Obviously, not everyone who gambles has a problem. Many people enjoy gambling as a social activity without it threatening their financial security or family relationships. I would go as far as to say that even gambling huge sums may be justified as long as their finances can justify the expense. I have a friend who frequently goes to Vegas and can blow five figure sums on any given trip. Do I think it’s crazy? Of course I do. But he makes multiple six figures and pays all his bills on time. He’ll likely work until he’s 65 while I can probably retire much earlier, but who am I to judge? It’s all just about priorities.

He’s obviously a special case though. For many others, gambling can lead to addiction and serious consequences for those who can’t control their impulse. With as many as 3-5 out of every 100 gamblers, and as many as 750,000 young people ages 14-21 having a gambling addiction, gambling can be compared to handling fire — it can either be used to your advantage or seriously hurt you.

How can you tell when someone you love is developing a gambling problem?  At what point does it become an addiction?

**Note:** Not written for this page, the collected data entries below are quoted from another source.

-- ==== Sys2Proof/Machine/Assembler.lean ====
section
/-! DEFINITION. The assembler: a written command to its word, and a line of text to a written command (30_encoding.md
R68, R69). Text is a list of characters. What R68 leaves open about blanks, letter case outside mnemonics and leading zeros
is fixed here (DESIGN CHOICE, safe: notes/assumptions/11.md). -/

namespace Sys2Proof.Machine

/-- The command a written line stands for; `LDPOLY p` stands for `LDTAPS (p >> 1)` (R68, R69). -/
def asmInstr : AsmLine → Instr
  | .select => .select
  | .seed => .seed
  | .step => .step
  | .ldtaps t => .ldtaps (BitVec.ofNat 24 t)
  | .ldreg r => .ldreg (BitVec.ofNat 24 r)
  | .readTaps => .readTaps
  | .readDeg => .readDeg
  | .readReg => .readReg
  | .readFault => .readFault
  | .readPoolcount => .readPoolcount
  | .readPool i => .readPool (BitVec.ofNat 24 i)
  | .ldpoly p => .ldtaps (BitVec.ofNat 24 (p >>> 1))

/-- The word of a written command, or none when an operand is outside its range (R68, R69). -/
def assemble (l : AsmLine) : Option Word := if l.wf then some (encode (asmInstr l)) else none

/-- The value of a hexadecimal digit in upper case. -/
def hexDigit (c : Char) : Option Nat :=
  if '0' ≤ c ∧ c ≤ '9' then some (c.toNat - '0'.toNat)
  else if 'A' ≤ c ∧ c ≤ 'F' then some (c.toNat - 'A'.toNat + 10)
  else none

/-- The number written by digits of a base after the digits read so far. -/
def digitsValue (base acc : Nat) : List Char → Option Nat
  | [] => some acc
  | c :: cs =>
    match hexDigit c with
    | none => none
    | some v => if v < base then digitsValue base (acc * base + v) cs else none

/-- A number, decimal or `0x` hexadecimal (R68), in upper case; at least one digit, and leading zeros do not matter
(DESIGN CHOICE, safe: notes/assumptions/11.md). -/
def numberValue : List Char → Option Nat
  | [] => none
  | ['0', 'X'] => none
  | '0' :: 'X' :: c :: cs => digitsValue 16 0 (c :: cs)
  | cs => digitsValue 10 0 cs

/-- A line up to its comment, in upper case: `;` to end of line is a comment, mnemonics are case-insensitive (R68). R68 is
silent on the case of everything else; here it does not matter either, so the register names of READ, hexadecimal digits and
the prefix `0X` are accepted in both cases (DESIGN CHOICE, safe: notes/assumptions/11.md). -/
def codePart : List Char → List Char
  | [] => []
  | c :: cs => if c = ';' then [] else c.toUpper :: codePart cs

/-- Puts a character in front of the first of the words of a line; a blank ends a word and a comma is a word of its own
(DESIGN CHOICE, safe: notes/assumptions/11.md). -/
def addChar (c : Char) (words : List (List Char)) : List (List Char) :=
  if c = ' ' ∨ c = '\t' then [] :: words
  else if c = ',' then [] :: [','] :: words
  else
    match words with
    | [] => [[c]]
    | w :: ws => (c :: w) :: ws

/-- The words of a line. -/
def lineWords (cs : List Char) : List (List Char) :=
  ((codePart cs).foldr addChar [[]]).filter (fun w => !w.isEmpty)

/-- What the words of a line say: `none` refuses the line, `some none` is a line with no command on it (R68, R69). -/
def parseWords : List (List Char) → Option (Option AsmLine)
  | [] => some none
  | [['S', 'E', 'L', 'E', 'C', 'T']] => some (some .select)
  | [['S', 'E', 'E', 'D']] => some (some .seed)
  | [['S', 'T', 'E', 'P']] => some (some .step)
  | [['L', 'D', 'T', 'A', 'P', 'S'], n] => (numberValue n).map (fun v => some (.ldtaps v))
  | [['L', 'D', 'R', 'E', 'G'], n] => (numberValue n).map (fun v => some (.ldreg v))
  | [['L', 'D', 'P', 'O', 'L', 'Y'], n] => (numberValue n).map (fun v => some (.ldpoly v))
  | [['R', 'E', 'A', 'D'], ['T', 'A', 'P', 'S']] => some (some .readTaps)
  | [['R', 'E', 'A', 'D'], ['D', 'E', 'G']] => some (some .readDeg)
  | [['R', 'E', 'A', 'D'], ['R', 'E', 'G']] => some (some .readReg)
  | [['R', 'E', 'A', 'D'], ['F', 'A', 'U', 'L', 'T']] => some (some .readFault)
  | [['R', 'E', 'A', 'D'], ['P', 'O', 'O', 'L', 'C', 'O', 'U', 'N', 'T']] => some (some .readPoolcount)
  | [['R', 'E', 'A', 'D'], ['P', 'O', 'O', 'L'], [','], n] => (numberValue n).map (fun v => some (.readPool v))
  | _ => none

/-- A line of text to the written command on it. -/
def parseLine (cs : List Char) : Option (Option AsmLine) := parseWords (lineWords cs)

/-- A line of text to its word: `none` refuses the line, `some none` is a line with no command (R68, R69). -/
def assembleLine (cs : List Char) : Option (Option Word) :=
  match parseLine cs with
  | none => none
  | some none => some none
  | some (some l) => (assemble l).map some

end Sys2Proof.Machine
end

These are questions you may be afraid to contemplate, but recognizing and admitting them are the first steps to helping your spouse overcome a gambling problem and avoid further devastating consequences.

A Gambling Problem: Recognizing the Signs

A gambling problem is defined as behavior that disrupts life even if it’s not out of control. The reasons for excessive gambling vary, but many people use it to alleviate stress or feelings of…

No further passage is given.